Work required
Look through the listing for the string "Bool" and copy out every line that holds it.

____ The records

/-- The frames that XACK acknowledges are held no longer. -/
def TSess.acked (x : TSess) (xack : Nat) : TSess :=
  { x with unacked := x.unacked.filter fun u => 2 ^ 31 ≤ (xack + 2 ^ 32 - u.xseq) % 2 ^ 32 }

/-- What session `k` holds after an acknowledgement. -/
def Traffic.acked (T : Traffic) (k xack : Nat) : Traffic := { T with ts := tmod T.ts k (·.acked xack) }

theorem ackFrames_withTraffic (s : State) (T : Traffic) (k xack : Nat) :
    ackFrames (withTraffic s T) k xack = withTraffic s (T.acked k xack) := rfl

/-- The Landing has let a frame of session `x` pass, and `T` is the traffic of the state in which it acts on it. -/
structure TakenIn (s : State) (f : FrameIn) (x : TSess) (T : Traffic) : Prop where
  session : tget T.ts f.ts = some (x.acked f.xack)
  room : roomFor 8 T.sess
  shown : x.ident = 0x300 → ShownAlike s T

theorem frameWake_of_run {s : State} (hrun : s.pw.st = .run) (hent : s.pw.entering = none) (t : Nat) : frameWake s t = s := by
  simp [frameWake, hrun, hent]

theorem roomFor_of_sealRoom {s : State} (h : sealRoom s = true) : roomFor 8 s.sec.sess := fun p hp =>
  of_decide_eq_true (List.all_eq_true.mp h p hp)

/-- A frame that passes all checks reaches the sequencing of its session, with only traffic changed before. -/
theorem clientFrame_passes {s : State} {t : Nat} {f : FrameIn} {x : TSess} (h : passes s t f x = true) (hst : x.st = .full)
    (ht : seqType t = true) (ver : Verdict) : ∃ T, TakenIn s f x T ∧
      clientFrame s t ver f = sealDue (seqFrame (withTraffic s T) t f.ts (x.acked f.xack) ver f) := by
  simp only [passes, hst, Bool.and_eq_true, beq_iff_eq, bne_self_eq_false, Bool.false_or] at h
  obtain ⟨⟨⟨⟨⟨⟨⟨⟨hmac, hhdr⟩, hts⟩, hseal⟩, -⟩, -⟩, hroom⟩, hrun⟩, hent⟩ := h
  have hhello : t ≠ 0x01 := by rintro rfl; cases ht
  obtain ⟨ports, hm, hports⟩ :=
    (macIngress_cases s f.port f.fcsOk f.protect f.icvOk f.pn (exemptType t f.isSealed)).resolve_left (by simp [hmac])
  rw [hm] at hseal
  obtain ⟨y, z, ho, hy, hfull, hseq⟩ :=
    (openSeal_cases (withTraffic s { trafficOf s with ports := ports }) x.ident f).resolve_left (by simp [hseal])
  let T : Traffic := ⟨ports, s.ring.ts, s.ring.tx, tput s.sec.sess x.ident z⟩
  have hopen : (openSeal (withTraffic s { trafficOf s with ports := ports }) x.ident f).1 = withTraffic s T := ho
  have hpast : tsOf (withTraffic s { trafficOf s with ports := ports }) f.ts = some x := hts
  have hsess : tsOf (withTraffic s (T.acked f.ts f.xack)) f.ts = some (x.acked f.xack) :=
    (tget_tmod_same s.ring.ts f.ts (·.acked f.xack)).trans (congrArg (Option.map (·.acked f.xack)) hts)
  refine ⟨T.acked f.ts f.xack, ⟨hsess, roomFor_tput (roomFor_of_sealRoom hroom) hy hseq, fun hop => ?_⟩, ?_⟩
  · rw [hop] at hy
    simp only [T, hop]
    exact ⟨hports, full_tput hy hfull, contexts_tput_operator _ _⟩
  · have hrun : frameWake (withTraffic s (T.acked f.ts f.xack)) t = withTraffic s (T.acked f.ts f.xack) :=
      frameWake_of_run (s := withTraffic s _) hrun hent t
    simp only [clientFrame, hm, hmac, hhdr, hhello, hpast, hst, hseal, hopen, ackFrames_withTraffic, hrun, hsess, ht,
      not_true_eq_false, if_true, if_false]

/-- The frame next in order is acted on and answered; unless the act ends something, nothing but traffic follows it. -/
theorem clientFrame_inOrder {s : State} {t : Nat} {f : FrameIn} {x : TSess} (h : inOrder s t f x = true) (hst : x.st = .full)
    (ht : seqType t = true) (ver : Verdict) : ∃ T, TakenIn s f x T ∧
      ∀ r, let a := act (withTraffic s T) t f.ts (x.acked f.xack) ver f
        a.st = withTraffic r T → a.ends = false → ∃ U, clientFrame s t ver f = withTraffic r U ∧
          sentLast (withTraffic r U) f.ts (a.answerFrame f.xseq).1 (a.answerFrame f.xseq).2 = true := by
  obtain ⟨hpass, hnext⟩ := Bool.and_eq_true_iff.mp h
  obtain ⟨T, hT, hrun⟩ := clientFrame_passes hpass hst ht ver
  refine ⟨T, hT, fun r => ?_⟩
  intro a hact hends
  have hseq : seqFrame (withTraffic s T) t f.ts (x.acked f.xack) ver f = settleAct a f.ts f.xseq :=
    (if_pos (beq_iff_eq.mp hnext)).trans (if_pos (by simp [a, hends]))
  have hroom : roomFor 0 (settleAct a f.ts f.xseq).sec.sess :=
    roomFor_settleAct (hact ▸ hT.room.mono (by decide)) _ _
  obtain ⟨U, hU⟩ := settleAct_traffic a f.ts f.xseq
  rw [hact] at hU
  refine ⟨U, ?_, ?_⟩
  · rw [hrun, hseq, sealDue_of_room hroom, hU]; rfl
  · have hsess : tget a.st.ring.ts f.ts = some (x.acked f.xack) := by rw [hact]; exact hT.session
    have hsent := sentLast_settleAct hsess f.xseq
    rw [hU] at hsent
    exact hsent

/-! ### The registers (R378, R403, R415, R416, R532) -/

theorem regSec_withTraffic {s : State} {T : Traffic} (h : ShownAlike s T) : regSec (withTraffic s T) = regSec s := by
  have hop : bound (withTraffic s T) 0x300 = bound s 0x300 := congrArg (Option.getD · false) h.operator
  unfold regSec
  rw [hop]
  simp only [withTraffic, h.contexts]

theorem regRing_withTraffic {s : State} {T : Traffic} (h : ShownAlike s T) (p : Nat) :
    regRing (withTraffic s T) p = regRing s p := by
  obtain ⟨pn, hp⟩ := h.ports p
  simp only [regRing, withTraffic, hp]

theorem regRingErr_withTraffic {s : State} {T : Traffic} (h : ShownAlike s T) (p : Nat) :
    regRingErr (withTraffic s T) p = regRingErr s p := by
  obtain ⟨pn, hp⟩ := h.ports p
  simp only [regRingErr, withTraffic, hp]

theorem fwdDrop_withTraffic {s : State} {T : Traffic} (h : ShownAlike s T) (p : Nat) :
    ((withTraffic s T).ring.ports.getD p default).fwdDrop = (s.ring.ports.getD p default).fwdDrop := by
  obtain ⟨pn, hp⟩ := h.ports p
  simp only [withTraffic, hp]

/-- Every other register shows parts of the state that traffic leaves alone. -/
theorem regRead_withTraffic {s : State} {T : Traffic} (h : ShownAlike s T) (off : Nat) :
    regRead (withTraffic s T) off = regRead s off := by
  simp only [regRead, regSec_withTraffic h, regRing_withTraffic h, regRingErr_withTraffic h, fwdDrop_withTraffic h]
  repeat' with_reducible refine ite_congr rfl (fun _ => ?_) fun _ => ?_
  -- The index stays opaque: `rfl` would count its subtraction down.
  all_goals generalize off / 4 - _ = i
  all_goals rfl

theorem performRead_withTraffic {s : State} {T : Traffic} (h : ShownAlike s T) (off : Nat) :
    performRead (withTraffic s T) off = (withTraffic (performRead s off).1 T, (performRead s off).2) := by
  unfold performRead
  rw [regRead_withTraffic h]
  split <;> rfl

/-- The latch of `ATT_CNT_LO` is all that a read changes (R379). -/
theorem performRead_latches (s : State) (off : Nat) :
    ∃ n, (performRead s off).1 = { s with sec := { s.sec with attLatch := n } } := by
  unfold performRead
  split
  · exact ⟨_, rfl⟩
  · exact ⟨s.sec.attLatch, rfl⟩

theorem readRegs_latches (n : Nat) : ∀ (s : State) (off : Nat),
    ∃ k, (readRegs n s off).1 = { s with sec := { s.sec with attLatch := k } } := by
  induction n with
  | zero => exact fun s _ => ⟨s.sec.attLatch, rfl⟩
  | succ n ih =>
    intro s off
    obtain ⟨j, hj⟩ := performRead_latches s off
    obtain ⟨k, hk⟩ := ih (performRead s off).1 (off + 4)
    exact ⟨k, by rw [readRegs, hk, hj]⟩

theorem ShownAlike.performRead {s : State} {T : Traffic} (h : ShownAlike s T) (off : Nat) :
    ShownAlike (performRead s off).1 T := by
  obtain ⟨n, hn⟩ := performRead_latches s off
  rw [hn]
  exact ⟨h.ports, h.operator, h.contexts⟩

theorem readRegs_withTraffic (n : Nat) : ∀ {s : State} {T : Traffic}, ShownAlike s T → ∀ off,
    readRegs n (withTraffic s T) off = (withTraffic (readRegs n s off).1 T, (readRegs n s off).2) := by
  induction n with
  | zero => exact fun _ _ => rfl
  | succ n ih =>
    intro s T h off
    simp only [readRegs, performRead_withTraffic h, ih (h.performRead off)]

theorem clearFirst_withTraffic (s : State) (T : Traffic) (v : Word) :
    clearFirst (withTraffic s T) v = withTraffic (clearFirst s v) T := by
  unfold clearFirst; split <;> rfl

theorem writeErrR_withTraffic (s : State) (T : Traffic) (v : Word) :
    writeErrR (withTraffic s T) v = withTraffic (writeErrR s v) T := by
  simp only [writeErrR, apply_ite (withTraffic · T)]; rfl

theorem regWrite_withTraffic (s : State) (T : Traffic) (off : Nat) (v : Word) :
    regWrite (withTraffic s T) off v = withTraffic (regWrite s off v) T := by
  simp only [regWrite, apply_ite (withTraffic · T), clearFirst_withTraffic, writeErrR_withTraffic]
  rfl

________

Answer for this exercise
  simp only [passes, hst, Bool.and_eq_true, beq_iff_eq, bne_self_eq_false, Bool.false_or] at h
  obtain ⟨hpass, hnext⟩ := Bool.and_eq_true_iff.mp h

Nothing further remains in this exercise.